** MATERIALS PROVIDED follows **

/-- Modifier bits an opcode defines (the encoding tables; MOD bits not listed are reserved). -/
def Major.modMask : Major → BitVec 16
  | .vote | .shfl | .xbnd => 0x3
  | .iadd | .isub => 0x3
  | .imulh | .idiv | .irem | .imin | .imax | .bfx | .iaddw | .imadw => 0x1
  | .iabs => 0x2
  | .iset => 0xE1
  | .lea => 0x7
  | .fadd | .fsub | .fmul | .fdiv | .dadd | .dmul | .ddiv | .hadd2 | .hmul2 => 0xF
  | .ffma | .dfma | .hfma2 => 0x1F
  | .fmin | .fmax => 0xC
  | .fsqrt | .frcp | .frsq | .fexp2 | .flog2 | .fsin | .fcos => 0x7
  | .fset | .dset | .xcmp => 0xE0
  | .fclass => 0x1
  | .xmov => 0x3
  | .cvt => 0x3FF
  | .cvtf => 0x7F
  | .ld | .st => 0x9FFF
  | .ldx => 0xFFFF
  | .ldv | .stv => 0x9EF3
  | .ldb | .stb => 0x80CF
  | .atom => 0x9EFF
  | .cas => 0x9E38
  | .fence => 0x8000
  | .mon => 0x1E30
  | .sbind => 0x1
  | .sxp => 0xFF
  | .sxu => 0xF
  | .padv | .pwait => 0x7F
  | .mma | .mconv => 0x3FFF
  | .mmas => 0x7FFF
  | .mzero => 0x300
  | .mldc => 0xF01
  | .mstc => 0xF1F
  | .dist => 0x3FF
  | .topkClr | .topkIns | .topkRd => 0x7
  | .stload => 0x7F
  | .tryOpen => 0xFFFF
  | .trail | .acct | .hstep => 0x1
  | .mfsr | .mtsr => 0x1000
  | .tlbi => 0x8003
  | .cflush | .cinv => 0x8000
  | .gauge | .sample | .cntr => 0x3
  | _ => 0

/-- Elements of a K step by format code (Table 39); 0 for the reserved codes. -/
def stepElems (fmt : Nat) : Nat :=
  match fmt with
  | 0 => 24 | 1 => 48 | 2 => 48 | 3 => 96 | 4 => 96 | 5 => 96 | 6 => 144 | 7 => 256
  | 8 => 96 | 9 => 96 | 10 => 192 | 11 => 192
  | _ => 0

/-- The cell of Table 39 that a format stands in; two formats pair when they share one (R218). -/
def formatCell (fmt : Nat) : Nat :=
  match fmt with
  | 0 => 1 | 1 => 2 | 2 => 2 | 3 => 3 | 4 => 3 | 5 => 3 | 6 => 4 | 7 => 5
  | 8 => 6 | 9 => 6 | 10 => 7 | 11 => 7
  | _ => 0

/-- Whether the defined modifier bits hold defined values, in an extended form (the entries of the
instructions, ILLEGAL cause 4). -/
def Major.modOk (m : Major) (mod : BitVec 16) (aIsX : Bool) : Bool :=
  let f := bitsAt mod
  let pol := f 6 2
  let memOk := f 9 3 < 5
  let polOk := pol < 3 && (f 4 2 == 0 || pol == 0)
  mod &&& ~~~ m.modMask == 0 &&
  match m with
  | .iset => f 5 3 < 6
  | .lea => f 0 3 < 5
  | .xmov => f 0 2 < 3 && (aIsX || f 0 2 == 0)
  | .xcmp => f 5 3 < 6
  | .cvt =>
    let dst := f 2 4
    let src := f 6 4
    let code (n : Nat) := n < 5 || 7 < n
    code dst && code src && src != 15 &&
      (dst != 15 || ((src == 0 || src == 14 || src == 12 || src == 13) && f 0 2 == 0))
  | .cvtf => (1 ≤ f 0 4 && f 0 4 ≤ 4) || (8 ≤ f 0 4 && f 0 4 ≤ 11)
  | .ld => f 0 4 < 8 && polOk && memOk && f 8 1 == 0
  | .st => f 0 4 < 8 && polOk && memOk
  | .ldx => f 0 4 < 8 && f 4 8 != 0
  | .ldv | .stv => polOk && memOk
  | .ldb | .stb => f 0 4 < 8 && pol < 3
  | .atom => memOk && (f 6 1 == 0 || f 0 3 == 4 || f 0 3 == 5)
  | .cas | .mon => memOk
  | .fence => f 15 1 == 1
  | .sxp => 5 ≤ f 0 4 && f 0 4 ≤ 7 && (f 7 1 == 0 || f 6 1 == 1)
  | .sxu => 5 ≤ f 0 4 && f 0 4 ≤ 7
  | .mma | .mmas => formatCell (f 0 4) != 0 && formatCell (f 0 4) == formatCell (f 4 4) && f 12 2 != 3
  | .mconv => formatCell (f 0 4) != 0 && formatCell (f 0 4) == formatCell (f 4 4) && f 12 2 != 3 &&
      (f 10 2 == 0 || f 10 2 == 2) && (f 0 4 < 5 || f 0 4 == 8 || f 0 4 == 9)
  | .mstc => f 0 4 < 12
  | .dist => f 0 4 < 5 || (8 ≤ f 0 4 && f 0 4 < 12)
  | .topkClr => f 0 2 == 0
  | .topkIns => f 0 2 == 1 && f 2 1 == 0
  | .topkRd => f 0 2 == 2 && f 2 1 == 0
  | .stload => f 0 6 == 0 || f 6 1 == 1
  | .tlbi | .gauge | .cntr => f 0 2 < 3
  | _ => true

/-- Whether a slot accepts an operand (R113). -/
def Opnd.fits (l : List Cls) : Opnd → Bool
  | .none => l.isEmpty
  | .imm => l.contains .imm
  | .g _ => l.contains .g || l.contains .g2 || l.contains .gv
  | .x _ => l.contains .x
  | .a _ => l.contains .a
  | .p _ => l.contains .p
  | .q _ => l.contains .q
  | .k _ => l.contains .k || l.contains .k2

/-- The slot that holds the immediate, if any (R116). -/
def Op.immSlot (o : Op) : Nat :=
  if o.a == .imm then 1 else if o.b == .imm then 2 else if o.c == .imm then 3 else 0

/-- The value in IMM22's own use, sign-extended (Table 44). -/
def Op.own (o : Op) : DWord :=
  match o.lit with
  | some v => if o.immSlot == 0 then v else o.imm22.signExtend 64
  | none => if o.immSlot == 0 then o.imm22.signExtend 64 else 0

/-- The value in IMM22's own use where it is bits and not a number: zero-extended (Table 44). -/
def Op.ownBits (o : Op) : DWord :=
  match o.lit with
  | some v => if o.immSlot == 0 then v else o.imm22.setWidth 64
  | none => if o.immSlot == 0 then o.imm22.setWidth 64 else 0

/-- The immediate operand (Table 44, R107). -/
def Op.immVal (o : Op) : DWord :=
  match o.lit with
  | some v => v
  | none => o.imm22.signExtend 64

/-- Whether a 64-bit literal stands for a 64-bit operand in the immediate slot (R111, R146, R149, R215). -/
def Major.wideImm (m : Major) (mod : BitVec 16) (d : Opnd) : Bool :=
  match m with
  | .dadd | .dmul | .ddiv | .dfma | .dset => true
  | .atom | .cas => bitsAt mod 3 1 == 1
  | .padv | .pwait => bitsAt mod 6 1 == 1
  | .cvt => bitsAt mod 6 4 == 14
  | .movi => match d with
    | .a _ => true
    | _ => false
  | _ => false

/-- Whether the immediate slot is an FP64 slot, which needs a literal (R149), or the shape word of a matrix
command, which takes a register or a literal only (R218). -/
def Major.literalOnly (m : Major) (mod : BitVec 16) : Bool :=
  match m with
  | .dadd | .dmul | .ddiv | .dfma | .dset => true
  | .cvt => bitsAt mod 6 4 == 14
  | .mma | .mmas | .mconv => true
  | _ => false

/-- Bits [63:32] of a literal for a 32-bit operand: all zero or all equal to bit 31 (R111). -/
def lit32Ok (v : DWord) : Bool := highWord v == 0 || v == sext32 (lowWord v)

/-- Fields of IMM22 that an entry reserves (ILLEGAL cause 4): true where they are as they must be. -/
def Major.ownOk (m : Major) (o : Op) : Bool :=
  let v := o.ownBits
  let f := bitsAt o.mod
  match m with
  | .bar => v.toNat < 16
  | .barb => v.toNat < 4
  | .plop => v.toNat < 256
  | .xref => v.toNat < 6
  | .sbind => f 0 1 == 0 || v == 0
  | .trace => v.toNat < 16
  | .mfsr | .mtsr => if f 12 1 == 1 then v == 0 else v.toNat < 4096
  | .mma | .mmas | .mconv | .mzero | .mldc | .mstc =>
    v.toNat < 2 ^ 22 && (f 9 1 == 1 || bitsAt v 6 6 == 0) && (f 8 1 == 1 || bitsAt v 12 4 == 0) &&
      (bitsAt v 16 6 == 0 || (m != .mzero && m != .mconv && f 10 2 == 3))
  | _ => true

/-- Scopes an entry accepts, SCOPED being set (R114, R184, R201, R209, R368 to R370): typed operands up to
BAY (5), TLBI and CFLUSH at DIE and DEVICE, CINV up to DEVICE. -/
def Major.scopeOk (m : Major) (mod : BitVec 16) (scope : Nat) : Bool :=
  match m with
  | .tlbi | .cflush => scope == 6 || scope == 7
  | .cinv => scope < 8
  | .ldx | .ldb | .stb | .fence => scope < 11
  | _ => scope < 11 && (bitsAt mod 4 2 == 0 || scope < 6)

/-- Whether an operand is a lane source (R117). -/
def Opnd.isLane : Opnd → Bool
  | .g _ | .x _ | .q _ => true
  | .p i => i != 7
  | _ => false

/-- Whether an operand is a K or A register. -/
def Opnd.isKA : Opnd → Bool
  | .k _ | .a _ => true
  | _ => false

/-- Whether an instruction appends log nodes (R153). -/
def Major.appends (m : Major) (o : Op) : Bool :=
  let isX : Opnd → Bool := fun
    | .x _ => true
    | _ => false
  match m with
  | .xadd | .xsub | .xmul | .xdiv | .xsqrt | .xmin | .xmax | .sever | .snap | .dist => true
  | .xmov => !isX o.a || bitsAt o.mod 0 2 != 0
  | .ld | .cvt => isX o.d
  | _ => false

/-- Whether an instruction is one of the six choice instructions (R287). -/
def Major.isChoice : Major → Bool
  | .tryOpen | .fail | .mark | .cut | .steal | .trail => true
  | _ => false

/-- Whether a flag of the four slots is set for one that satisfies a test. -/
def anySlot (f : Bool × Bool × Bool × Bool) (o : Op) (t : Opnd → Bool) : Bool :=
  (f.1 && t o.d) || (f.2.1 && t o.a) || (f.2.2.1 && t o.b) || (f.2.2.2 && t o.c)

/-- ILLEGAL cause 7 (R117, R43, R37, R153, R146): UN = 1 with a lane source or on an instruction that appends
nodes, outside a joiner stream; UN = 0 with a K or A destination; in every stream, MOV of a lane source to K or A, LEA to A
without a K index, MFS of a lane value with UN = 1 or to K or A (log entry 14). The spec does not say whether the registers
G0 and G1 that RET reads without naming them are lane sources of R117: the model takes the sources to be those of the slots,
so that RET with UN = 1 runs (log entry 51). -/
def Major.cause7 (m : Major) (joiner : Bool) (o : Op) : Bool :=
  let mfsLane := m == .mfs && o.b == .imm && (o.immVal == 0 || o.immVal == 6 || o.immVal == 7 || o.immVal == 8)
  (!o.un && anySlot m.dests o Opnd.isKA) ||
  (o.un && !joiner && (anySlot m.srcs o Opnd.isLane || o.pred != 7 || m.appends o)) ||
  (mfsLane && (o.un || o.d.isKA)) || (m == .mov && o.d.isKA && o.a.isLane) || (m == .lea && o.d.isKA && o.b.isLane)

/-- The causes 4 to 8 that an extended form shows beyond its slots' classes. -/
def Major.lateCauses (m : Major) (joiner : Bool) (o : Op) : List Nat :=
  (if o.pred == 7 && o.neg then [4] else []) ++
  (if m.ownOk o then [] else [4]) ++
  (if m == .mfs && o.b == .imm && 14 ≤ o.immVal.toNat then [4] else []) ++
  (if m.isChoice && o.un then [4] else []) ++
  (if m == .tnext && (!o.un || o.pred != 7) then [4] else []) ++
  (if (m == .bar || m == .barb) && o.pred != 7 then [4] else []) ++
  (if m.cause7 joiner o then [7] else []) ++
  (match o.lit with
    | some v => if o.immSlot != 0 && !m.wideImm o.mod o.d && !lit32Ok v then [8] else []
    | none => if o.immSlot != 0 && m.literalOnly o.mod then [8] else [])

/-- Slot checks: class (cause 5), an unused slot that is not 0x00 (cause 4), an immediate where none may
stand (cause 8). -/
def slotCause (l : List Cls) (x : Opnd) (raw : Nat) : List Nat :=
  match x with
  | .imm => (if l.contains .imm then [] else [8]) ++ (if raw == 0 then [] else [4])
  | .none => if raw == 0 then [] else [4]
  | _ => if x.fits l then [] else [5]

/-- The lowest cause of a list. -/
def lowestCause (l : List Nat) : Option Nat :=
  match l with
  | [] => none
  | c :: t => match lowestCause t with
    | none => some c
    | some d => some (min c d)

/-- An optional literal stands exactly in the forms that carry one (Table 41). -/
def Op.litShape (o : Op) : Bool :=
  match o.form with
  | .base | .ext => o.lit == none
  | .extLit | .baseLit => o.lit != none

/-- At most one slot holds an immediate, and D never does (R116). -/
def Op.oneImm (o : Op) : Bool :=
  o.d != .imm && !(o.a == .imm && (o.b == .imm || o.c == .imm)) && !(o.b == .imm && o.c == .imm)

/-- A slot holds an operand of a class it accepts, or nothing where it is unused (R113). -/
def slotOk (l : List Cls) (x : Opnd) : Bool :=
  match x with
  | .none => l.isEmpty
  | _ => x.fits l

/-- The shape of an extended form: slots, modifiers, scope and IMM22 as the entry has them (R112 to R116). -/
def Major.extShape (m : Major) (o : Op) : Bool :=
  let s := m.slots o.mod
  let isScoped := bitsAt o.mod 15 1 == 1
  o.oneImm && slotOk s.1 o.d && slotOk s.2.1 o.a && slotOk s.2.2.1 o.b && slotOk s.2.2.2 o.c &&
  m.modOk o.mod (match o.a with
    | .x _ => true
    | _ => false) &&
  (if m.scopes then (isScoped && m.scopeOk o.mod o.scope.toNat) || (!isScoped && o.scope == 0) else o.scope == 0) &&
  (m.own != .none || (o.form == .ext && o.immSlot != 0) || o.imm22 == 0) &&
  !(o.form == .extLit && ((o.immSlot == 0 && m.own == .none) || m == .trap || m == .sysc)) &&
  !(m == .dist && o.c == .k 127)

/-- A base field holds a register of the class it names (R106). -/
def baseSlotOk (l : List Cls) (x : Opnd) : Bool :=
  match x with
  | .none => l.isEmpty
  | .x _ => l.contains .x
  | .g _ => !l.contains .x && (l.contains .g || l.contains .g2)
  | .p _ => !l.contains .x && !l.contains .g && !l.contains .g2 && l.contains .p
  | _ => false

/-- The modifier bits that a base FN gives (Table 52, R107, R110, R147). -/
def Major.fnMod (m : Major) (fn : Nat) : Option (BitVec 16) :=
  let v := BitVec.ofNat 16 fn
  match m with
  | .iadd | .isub => if fn < 4 then some v else none
  | .imulh | .idiv | .irem | .imin | .imax | .bfx | .iaddw => if fn < 2 then some v else none
  | .iabs => if fn == 0 || fn == 2 then some v else none
  | .iset => if fn < 6 then some (v <<< 5) else none
  | .plop => some v
  | .fadd | .fsub | .fmul | .fdiv | .fsqrt | .frcp | .frsq | .fexp2 | .flog2 | .fsin | .fcos =>
    if fn < 4 then some v else none
  | .xmov => if fn < 3 then some v else none
  | .ld | .st => if fn < 6 then some v else none
  | _ => if fn == 0 then some 0 else none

** End of MATERIALS PROVIDED **

- **YOUR INSTRUCTIONS**
Lines of the listing above that hold the string "imin" should each be copied.

- **RESPONSE AREA**
  | .imulh | .idiv | .irem | .imin | .imax | .bfx | .iaddw | .imadw => 0x1
  | .imulh | .idiv | .irem | .imin | .imax | .bfx | .iaddw => if fn < 2 then some v else none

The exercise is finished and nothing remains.